New York Times senior political correspondent Maggie Haberman said she expects former President Trump to be “very mean” to President Biden during the first presidential debate on Thursday but to interrupt him less than he did four years ago.
In a Monday night interview on CNN’s “AC360,” host Anderson Cooper played a clip from a recent Trump rally, where the former president quizzed the crowd on how they should approach the debate.
“How should I deal with him?” Trump asked the crowd, according to the clip. “Should I be harsh and nasty and just say, ‘You’re the worst president in history’? Or should I be gentle and calm and let him talk?”
Haberman – who wrote a best-selling biography of Trump and has covered him for decades – he responded to Trump’s question after the clip aired, telling Cooper, “I think he’ll be both.”
“I think he’ll probably interrupt less because I think that’s the main lesson he took away…from their first debate in 2020,” she said. “And I think he will be very mean to Biden. I would be very surprised if he was anything other than that.”

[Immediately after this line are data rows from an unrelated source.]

-- ==== Sys2Proof/Proofs/CanonicalTables.lean ====
section
/-! PROOFS. The writes to a table keep every table in canonical form: banks, tags, truth tables, steward memory, slots and what
the rows of an array operation change (R186 to R190, R257 to R275). The functions that only look like a write store nothing. -/

namespace Sys2Proof.Machine

variable {s : State} {x : Die}

/-! ### Banks, tags and truth tables -/

@[simp] theorem Die.canonical_bankWrite (l : List (Nat × Byte)) (h : x.store.Canonical) : (x.bankWrite l).store.Canonical := by
  rw [← Die.wf_iff_canonical] at h ⊢
  exact Die.wf_bankWrite l h

@[simp] theorem Die.canonical_putTable (g : Fin 16) (v : VReg) (h : x.store.Canonical) : (x.putTable g v).store.Canonical := by
  rw [← Die.wf_iff_canonical] at h ⊢
  exact Die.wf_putTable g v h

@[simp] theorem Die.canonical_prepare (w : Window) (image : List (Nat × Word)) (h : x.store.Canonical) :
    (x.prepare w image).store.Canonical := by
  rw [← Die.wf_iff_canonical] at h ⊢
  exact Die.wf_prepare w image h

@[simp] theorem Die.canonical_applyStamps (h : x.store.Canonical) : x.applyStamps.store.Canonical := by
  rw [← Die.wf_iff_canonical] at h ⊢
  exact Die.wf_applyStamps h

@[simp] theorem Die.canonical_foldCycle (h : x.store.Canonical) : x.foldCycle.store.Canonical := ⟨h.1, h.2, h.3, h.4, h.5, h.6⟩

@[simp] theorem Die.store_readLines (n : CtxId) (hnd : Bool) (lines : List Nat) : (x.readLines n hnd lines).1.store = x.store := by
  unfold Die.readLines
  dsimp only
  split
  · rfl
  · exact Die.store_foldl (fun (x : Die) (e : RegBad) => x.store_countTm e.mark) _ _

/-! ### Vectors -/

theorem forall_mem_vmod {α : Type} {n : Nat} {p : α → Prop} {v : Vector α n} (i : Fin n) {f : α → α} (hv : ∀ y ∈ v, p y)
    (hf : p v[i] → p (f v[i])) : ∀ y ∈ vmod v i f, p y := by
  intro y hy
  obtain ⟨k, hk, rfl⟩ := Vector.getElem_of_mem hy
  have hget : (vmod v i f)[k] = if i = ⟨k, hk⟩ then f v[i] else v[k] := vset_get v i ⟨k, hk⟩ _
  rw [hget]
  split
  · exact hf (hv _ (Vector.getElem_mem _))
  · exact hv _ (Vector.getElem_mem _)

/-! ### Slots -/

theorem Die.canonical_slots_iff {v : Vector Slot 128} : (∀ b ∈ { x with slots := v }.store.slots, b.wf = true)
    ↔ ∀ t ∈ v, t.bytes.wf = true := by
  have hs : { x with slots := v }.store.slots = v.toList.map Slot.bytes := rfl
  rw [hs, List.forall_mem_map]
  exact forall_congr' fun t => imp_congr_left Vector.mem_toList_iff

theorem Die.canonical_slots {v : Vector Slot 128} (h : x.store.Canonical) (hv : ∀ t ∈ v, t.bytes.wf = true) :
    { x with slots := v }.store.Canonical := ⟨h.1, h.2, h.3, h.4, Die.canonical_slots_iff.mpr hv, h.6⟩

theorem DieStore.Canonical.mem_slots (h : x.store.Canonical) : ∀ t ∈ x.slots, t.bytes.wf = true :=
  Die.canonical_slots_iff.mp h.slots

@[simp] theorem State.canonical_modSlot (d : DieId) (n : Fin 128) {f : Slot → Slot} (h : s.store.Canonical)
    (hf : ∀ t, t.bytes.wf = true → (f t).bytes.wf = true) : (s.modSlot d n f).store.Canonical :=
  State.canonical_modDie h (Die.canonical_slots (h.die d) (forall_mem_vmod n (h.die d).mem_slots (hf _)))

theorem map_vmod {α β : Type} {n : Nat} (g : α → β) (v : Vector α n) (i : Fin n) (f : α → α) (h : g (f v[i]) = g v[i]) :
    (vmod v i f).toList.map g = v.toList.map g := by
  have hm : (vmod v i f).map g = v.map g := by
    ext k hk
    have hget : (vmod v i f)[k] = if i = ⟨k, hk⟩ then f v[i] else v[k] := vset_get v i ⟨k, hk⟩ _
    rw [Vector.getElem_map, Vector.getElem_map, hget]
    split
    · next e =>
      subst e
      exact h
    · rfl
  rw [← Vector.toList_map, ← Vector.toList_map, hm]

@[simp] theorem State.store_modSlot (d : DieId) (n : Fin 128) {f : Slot → Slot} (hf : (f (s.slot d n)).bytes = (s.slot d n).bytes) :
    (s.modSlot d n f).store = s.store := by
  refine State.store_modDie ?_
  rw [Die.store_def, Die.store_def]
  exact congrArg (fun l => (⟨_, _, _, _, _, l, _⟩ : DieStore)) (map_vmod _ _ _ _ hf)

@[simp] theorem Slot.wf_write (t : Slot) (l : List (Nat × Byte)) (h : t.bytes.wf = true) : (t.write l).bytes.wf = true :=
  Memory.wf_writeAll _ h

@[simp] theorem Die.canonical_releaseOwned (c : CtxId) (h : x.store.Canonical) : (x.releaseOwned c).store.Canonical := by
  refine ⟨h.1, h.2, h.3, h.4, (Die.canonical_slots_iff (x := x)).mpr fun t ht => ?_, h.6⟩
  obtain ⟨u, hu, rfl⟩ := Vector.mem_map.mp ht
  split
  · exact h.mem_slots u hu
  · exact h.mem_slots u hu

/-! ### Arrays -/

theorem Die.canonical_arrays_iff {v : Vector Arr 16} : (∀ a ∈ { x with arrays := v }.store.arrays, ((Sparse.wf a.1 0 = true
    ∧ Sparse.wf a.2.1 0x3C00 = true) ∧ Sparse.wf a.2.2.1 0 = true ∧ Sparse.wf a.2.2.2.1 0x3C00 = true)
    ∧ Sparse.wf a.2.2.2.2.1 0 = true ∧ Sparse.wf a.2.2.2.2.2 0 = true) ↔ ∀ a ∈ v, a.wf = true := by
  have hs : { x with arrays := v }.store.arrays = v.toList.map Arr.tables := rfl
  rw [hs, List.forall_mem_map]
  exact forall_congr' fun a => imp_congr Vector.mem_toList_iff a.wf_iff_tables.symm

@[simp] theorem State.store_modArr (d : DieId) (m : Fin 16) {f : Arr → Arr} (hf : (f (s.arr d m)).tables = (s.arr d m).tables) :
    (s.modArr d m f).store = s.store := by
  refine State.store_modDie ?_
  rw [Die.store_def, Die.store_def]
  exact congrArg (fun l => (⟨_, _, _, _, _, _, l⟩ : DieStore)) (map_vmod _ _ _ _ hf)

/-- What an array has besides its tables is not stored. -/
@[simp] theorem Arr.tables_with (a : Arr) (c : Bool) (m : Fin 3) (r : Option Op) (n k : Nat) :
    ({ a with float := c, metric := m, resume := r, started := n, resumeAt := k } : Arr).tables = a.tables := by
  unfold Arr.tables
  rfl

theorem DieStore.Canonical.mem_arrays (h : x.store.Canonical) : ∀ a ∈ x.arrays, a.wf = true :=
  Die.canonical_arrays_iff.mp h.arrays

theorem DieStore.Canonical.arr (h : x.store.Canonical) (m : Fin 16) : (x.arrays[m]).wf = true :=
  h.mem_arrays _ (Vector.getElem_mem _)

@[simp] theorem State.canonical_modArr (d : DieId) (m : Fin 16) {f : Arr → Arr} (h : s.store.Canonical)
    (hf : ((s.die d).arrays[m]).wf = true → (f (s.die d).arrays[m]).wf = true) : (s.modArr d m f).store.Canonical := by
  have ha := forall_mem_vmod m (h.die d).mem_arrays hf
  exact State.canonical_modDie h ⟨(h.die d).1, (h.die d).2, (h.die d).3, (h.die d).4, (h.die d).5, Die.canonical_arrays_iff.mpr ha⟩

/-- An array's tables in canonical form, one by one. -/
structure Arr.Canonical (a : Arr) : Prop where
  live : a.live.wf = true
  shadow : a.shadow.wf = true
  acc : Sparse.wf a.acc 0 = true
  cnt : Sparse.wf a.cnt 0 = true

theorem Arr.wf_iff (a : Arr) : a.wf = true ↔ a.Canonical := by
  unfold Arr.wf
  simp only [Bool.and_eq_true, and_assoc]
  exact ⟨fun ⟨h1, h2, h3, h4⟩ => ⟨h1, h2, h3, h4⟩, fun ⟨h1, h2, h3, h4⟩ => ⟨h1, h2, h3, h4⟩⟩

variable {a : Arr}

/-- What an array has besides its tables is not stored. -/
@[simp] theorem Arr.wf_with (a : Arr) (c : Bool) (m : Fin 3) (r : Option Op) (n k : Nat) :
    ({ a with float := c, metric := m, resume := r, started := n, resumeAt := k } : Arr).wf = a.wf := by
  unfold Arr.wf
  rfl

theorem Arr.Canonical.setAcc (h : a.Canonical) (i n : Nat) (v : BitVec 32) : (a.setAcc i n v).Canonical :=
  ⟨h.live, h.shadow, Arr.setAcc_wf h.acc i n v, h.cnt⟩

theorem Arr.Canonical.clearRow (h : a.Canonical) (i : Nat) : (a.clearRow i).Canonical :=
  ⟨h.live, h.shadow, Arr.clearRow_wf h.acc i, h.cnt⟩

/-- What each step of a walk over a list keeps, the walk keeps. -/
theorem foldl_keeps {α β : Type} {p : β → Prop} {f : β → α → β} (hf : ∀ b a, p b → p (f b a)) (l : List α) :
    ∀ b, p b → p (l.foldl f b) := by
  induction l with
  | nil => exact fun _ h => h
  | cons a l ih => exact fun b h => ih _ (hf b a h)

theorem Arr.Canonical.poisoned (h : a.Canonical) (i : Nat) :
    ((List.range 128).foldl (fun (a : Arr) n => a.setAcc i n (poisonValue a.float)) a).Canonical :=
  foldl_keeps (fun _ _ hb => hb.setAcc _ _ _) _ _ h

theorem Arr.Canonical.feedRow (h : a.Canonical) (sat : Bool) (metric : Nat) (fa : Ty) (k i : Nat) (row : ActRow) :
    (a.feedRow sat metric fa k i row).1.Canonical := by
  unfold Arr.feedRow
  split
  · exact h.poisoned i
  · exact foldl_keeps (p := fun r : Arr × Flg => r.1.Canonical) (fun _ _ hb => hb.setAcc _ _ _) _ _ h

theorem Weights.wf_iff (w : Weights) : w.wf = true ↔ Sparse.wf w.w 0 = true ∧ Sparse.wf w.scale 0x3C00 = true := by
  unfold Weights.wf
  rw [Bool.and_eq_true]

theorem Arr.Canonical.loadRows (h : a.Canonical) (t : Slot) (fmt : Ty) (scales : List Nat) (n : Nat) (rows : List Nat) :
    (a.loadRows t fmt scales n rows).Canonical := by
  refine ⟨h.live, ?_, h.acc, h.cnt⟩
  refine foldl_keeps (p := fun w : Weights => w.wf = true) (fun w k hw => ?_) _ _ h.shadow
  refine foldl_keeps (p := fun w : Weights => w.wf = true) (fun w e hw => ?_) _ _ hw
  rw [Weights.wf_iff] at hw ⊢
  exact ⟨Sparse.wf_write _ _ hw.1, Sparse.wf_write _ _ hw.2⟩

theorem Arr.Canonical.addTo (h : a.Canonical) (t : Slot) (fmt : Ty) (k i q : Nat) : (a.addTo t fmt k i q).1.Canonical := by
  unfold Arr.addTo
  split
  · exact h
  · have hr : ((List.range k).foldl (centStep t fmt q i) (a, 0)).1.Canonical :=
      foldl_keeps (p := fun r : Arr × Flg => r.1.Canonical) (fun _ _ hb => hb.setAcc _ _ _) _ _ h
    exact ⟨hr.live, hr.shadow, hr.acc, Sparse.wf_write _ _ hr.cnt⟩

theorem Arr.Canonical.drainRow (h : a.Canonical) (d8 : Bool) (k : ArrKind) (t : Slot) (o : Op) (i : Nat) :
    (Machine.drainRow d8 k a t o i).1.Canonical := by
  unfold Machine.drainRow
  split
  · split
    · exact h
    · dsimp only
      split
      · exact foldl_keeps (fun _ _ hb => hb.setAcc _ _ _) _ _ h
      · exact h
  · dsimp only
    split
    · exact h.clearRow i
    · exact h
  · split
    · exact h
    · dsimp only
      split
      · exact ⟨h.live, h.shadow, Arr.clearRow_wf h.acc i, Sparse.okFrom_erase h.cnt⟩
      · exact h
  · exact h

theorem Arr.Canonical.openRun (h : a.Canonical) (k : ArrKind) (o : Op) (fmt : Ty) : (a.openRun k o fmt).Canonical := by
  have hacc (c : Bool) : Sparse.wf (if c then [] else a.acc) 0 = true := by
    split
    · rfl
    · exact h.acc
  unfold Arr.openRun
  split
  · exact ⟨h.live, h.shadow, hacc _, h.cnt⟩
  · exact ⟨h.live, h.shadow, hacc _, h.cnt⟩
  · split
    · exact ⟨h.live, h.shadow, rfl, rfl⟩
    · exact ⟨h.live, h.shadow, h.acc, h.cnt⟩
  · exact ⟨h.live, rfl, h.acc, h.cnt⟩
  · exact h

/-- The rows of an operation keep the tables of its array in canonical form (R264 to R270). -/
theorem Arr.Canonical.applyRows (h : a.Canonical) (d8 : Bool) (k : ArrKind) (t : Slot) (o : Op) (scales : List Nat) (upto : Nat) :
    (Machine.applyRows d8 k a t o scales upto).1.Canonical := by
  have ho : (if o.steps = 0 && 0 < upto then a.openRun k o (streamFmt d8 o) else a).Canonical := by
    split
    · exact h.openRun _ _ _
    · exact h
  unfold Machine.applyRows
  dsimp only
  generalize (if o.steps = 0 && 0 < upto then a.openRun k o (streamFmt d8 o) else a) = b at ho ⊢
  split
  · exact ho.loadRows _ _ _ _ _
  · refine foldl_keeps (p := fun r : Arr × Flg => r.1.Canonical) (fun r i hr => ?_) _ (b, 0) ho
    exact hr.feedRow _ _ _ _ _ _
  · refine foldl_keeps (p := fun r : Arr × Flg => r.1.Canonical) (fun r i hr => ?_) _ (b, 0) ho
    exact hr.feedRow _ _ _ _ _ _
  · refine foldl_keeps (p := fun r : Arr × Flg => r.1.Canonical) (fun r i hr => ?_) _ (b, 0) ho
    exact hr.addTo _ _ _ _ _
  · refine foldl_keeps (p := fun r : Arr × List (Nat × Byte) × Flg => r.1.Canonical) (fun r i hr => ?_) _ (b, [], 0) ho
    exact hr.drainRow _ _ _ _ _

/-! ### Panel memory -/

@[simp] theorem State.canonical_writeMem (pa : Nat) (l : List Byte) (h : s.store.Canonical) : (s.writeMem pa l).store.Canonical := by
  rw [← State.wf_iff_canonical] at h ⊢
  exact State.wf_writeMem pa l h

end Sys2Proof.Machine
end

Thursday’s forum, hosted by CNN moderators Jake Tapper and Dana Bash, comes early in the election cycle in the history of televised presidential debates. The first debate between Biden and Trump during the 2020 campaign – a notoriously raucous and confusing showdown – was held on September 29.
However, Haberman cautioned against making predictions before the debate, saying Trump “does what he wants to do” and it’s unclear whether the former president will listen to his advisers’ guidance on his message.
“He can sometimes stick to the script and then deviate from it,” she told Cooper, adding, “That’s why predictions of how he’ll actually be in this debate probably aren’t worth much.”
“We know that he has been preparing for this debate the way he has – with political sessions as opposed to the classic games behind the podium – but whether he will absorb what he is learning there and whether he will enter, interrupting President Biden less than in 2020 in its first debate,” Haberman continued. “It’s an open question why he does what he wants.”
The debate, which will mark the first in-person interaction between the incumbent and the former president since 2020, will take place in Atlanta on June 27 at 9 pm (Brasília time).